Observations: 63,465
Variables: 5
$ description <chr> "'TEXT'" ...
$ parties <list> ["X", "X", "Y", ...
$ date <date> 2018-03-05, 2018-03-05...
$ title <chr> NA, NA...
$ sentiment <list> [[[0.2998967, "Positief"], ...
Using glimpse(df$sentiment)
shows:
$ :List of 2
..$ polarity :List of 2
.. ..$ score : num 0.15
.. ..$ description: chr "Neutraal"
..$ subjectivity:List of 2
.. ..$ score : num 0.65
.. ..$ description: chr "Erg subjectief"
[list output truncated]
EDIT: head(df$sentiment, n=1) gives:
[[1]]
[[1]]$`polarity`
[[1]]$`polarity`$`score`
[1] 0.2998967
[[1]]$`polarity`$description
[1] "Positief"
[[1]]$subjectivity
[[1]]$subjectivity$`score`
[1] 0.5458678
[[1]]$subjectivity$description
[1] "Subjectief"
But, the problematic part of df$sentiment
exists in (when running head(df$sentiment, n=10)
) is as follows:
[[5]]
named list()
Thus, the observation does contain an empty list, instead of the format of containing two other lists.
I have tried the following:
df %>% unnest(sentiment, .drop = FALSE, .sep = '"')
Unfortunately, this doubled my df thereby losing the distinction between polarity$score
and sentiment$score
.
Also, I tried
matrix(unlist(df$sentiment),ncol=4,byrow=TRUE)
Unfortunately, this cannot cope with the NULL entries (i.e. when $sentiment
is empty while $polarity
is not empty).
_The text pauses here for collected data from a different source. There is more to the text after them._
-- ==== Sys2Proof/Certificates/Slice0/Obligations.lean ====
section
/-! DEFINITION. The statements for the provers. Statements about `exec` take a state whose pc is two past the instruction's
own word, as every rule of the spec does (30_encoding.md R83). -/

namespace Sys2Proof.Claims

open Sys2Proof.Machine

/-- The word with this number decodes to this instruction. -/
def WordDecodes (word : Nat) (i : Instr) : Prop := decode (BitVec.ofNat 16 word) = .ok i

/-- Every byte of memory reads as before. -/
def SameBytes (s t : State) : Prop := ∀ a, t.byteAt a = s.byteAt a

/-- Every byte of memory outside the `count` bytes from `base` reads as before. -/
def SameBytesOutside (s t : State) (base count : Nat) : Prop :=
  ∀ a, a < base ∨ base + count ≤ a → t.byteAt a = s.byteAt a

/-- Every register but the listed ones keeps its value. -/
def RegsKeptBut (s t : State) (changed : List Reg) : Prop := ∀ r, r ∉ changed → t.reg r = s.reg r

/-- The answer is the fault entry of R242 by the instruction at pc - 2: pc back at its word, the latch set, the rest of the
state as it was. -/
def Raises (o : Result) (s : State) (code : FaultCode) (info : Nat) : Prop :=
  o = .next { s with
    pc := s.pc - 2
    fault := some { code := code, addr := s.pc - 2, word := s.wordAt (s.pc - 2).toNat, info := BitVec.ofNat 16 info } }

/-- The writes from I on are all allowed (20_memory.md R53). -/
def WritesAllowed (s : State) (count : Nat) : Prop :=
  s.idx.toNat + count ≤ 0x1000 ∧ (s.cfg.protectLowMemory = true → 0x200 ≤ s.idx.toNat)

/-- The bit of sprite row r, column c: bit 7 - c of the byte at I + r (43_display.md R202). -/
def SpriteBitSet (s : State) (r c : Nat) : Prop := (s.byteAt (s.idx.toNat + r)).toNat / 2 ^ (7 - c) % 2 = 1

/-- A set bit of the n-row sprite at I with origin (X, Y) lands on the pixel (px, py) (R203). -/
def SpriteHits (s : State) (n X Y px py : Nat) : Prop :=
  ∃ r c, r < n ∧ c < 8 ∧ px = X + c ∧ py = Y + r ∧ SpriteBitSet s r c

/-- The instructions that write VF as a flag (10_state.md R21). -/
def WritesFlag : Instr → Bool
  | .addReg _ _ | .subReg _ _ | .subnReg _ _ | .shr _ _ | .shl _ _ | .drw _ _ _ => true
  | .cls | .ret | .jp _ | .call _ | .seImm _ _ | .sneImm _ _ | .seReg _ _ | .ldImm _ _ | .addImm _ _ | .ldReg _ _
  | .orReg _ _ | .andReg _ _ | .xorReg _ _ | .sneReg _ _ | .ldI _ | .jpV0 _ | .rnd _ _ | .skp _ | .sknp _ | .ldVxDt _
  | .ldDtVx _ | .ldStVx _ | .addI _ | .ldVxK _ | .ldF _ | .ldB _ | .storeRegs _ | .loadRegs _ => false

/-- The register an instruction writes as data, where it writes one; Fx65 writes V0..Vx. -/
def WritesRegister (r : Reg) : Instr → Bool
  | .ldImm x _ | .addImm x _ | .ldReg x _ | .orReg x _ | .andReg x _ | .xorReg x _ | .addReg x _ | .subReg x _
  | .shr x _ | .subnReg x _ | .shl x _ | .rnd x _ | .ldVxDt x | .ldVxK x => r == x
  | .loadRegs x => decide (r.val ≤ x.val)
  | .cls | .ret | .jp _ | .call _ | .seImm _ _ | .sneImm _ _ | .seReg _ _ | .sneReg _ _ | .ldI _ | .jpV0 _ | .drw _ _ _
  | .skp _ | .sknp _ | .ldDtVx _ | .ldStVx _ | .addI _ | .ldF _ | .ldB _ | .storeRegs _ => false

/-- A timer after one tick (60_exceptions.md R255). -/
def Ticked (before after : Byte) : Prop := after.toNat = if before.toNat > 0 then before.toNat - 1 else 0

/-- A Cycle at this state gives this answer: a Cycle the host has issued, and the one it calls with nothing queued (log 1). -/
def CycleAnswers (s : State) (o : Result) : Prop := perform .cycle s = o ∧ (s.pending = [] → step s = o)

/-- The sixteen glyphs of 10_state.md R33. -/
def glyphs : List (List Byte) :=
  [[0xF0, 0x90, 0x90, 0x90, 0xF0], [0x20, 0x60, 0x20, 0x20, 0x70], [0xF0, 0x10, 0xF0, 0x80, 0xF0],
   [0xF0, 0x10, 0xF0, 0x10, 0xF0], [0x90, 0x90, 0xF0, 0x10, 0x10], [0xF0, 0x80, 0xF0, 0x10, 0xF0],
   [0xF0, 0x80, 0xF0, 0x90, 0xF0], [0xF0, 0x10, 0x20, 0x40, 0x40]] ++
  [[0xF0, 0x90, 0xF0, 0x90, 0xF0], [0xF0, 0x90, 0xF0, 0x10, 0xF0], [0xF0, 0x90, 0xF0, 0x90, 0x90],
   [0xE0, 0x90, 0xE0, 0x90, 0xE0], [0xF0, 0x80, 0x80, 0x80, 0xF0], [0xE0, 0x90, 0x90, 0x90, 0xE0],
   [0xF0, 0x80, 0xF0, 0x80, 0xF0], [0xF0, 0x80, 0xF0, 0x80, 0x80]]

end Sys2Proof.Claims

open Sys2Proof Sys2Proof.Machine Sys2Proof.Claims

/-! ### Encoding -/

/-- 30_encoding.md R82, R84, R88: no bit of an encoding is dropped, for all 34 instructions and every operand. -/
def Obligations.DecodeOfEncodeIsTheInstruction : Prop := ∀ i : Instr, decode (encode i) = .ok i

/-- R88, R89: a recognized word stands for one instruction and one instruction for one word. -/
def Obligations.EncodeOfDecodeIsTheWord : Prop := ∀ (w : Word) (i : Instr), decode w = .ok i → encode i = w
Thus, it creates a flawed matrix.
I have also played around with the flatten
, unlist
and tranpose
functions, but that did not seem to get me anywhere. I am not that experienced in R, therefore I hoped someone could assist me to extract the right score and enter it as an column to my dataframe. I hope I provided all the needed information.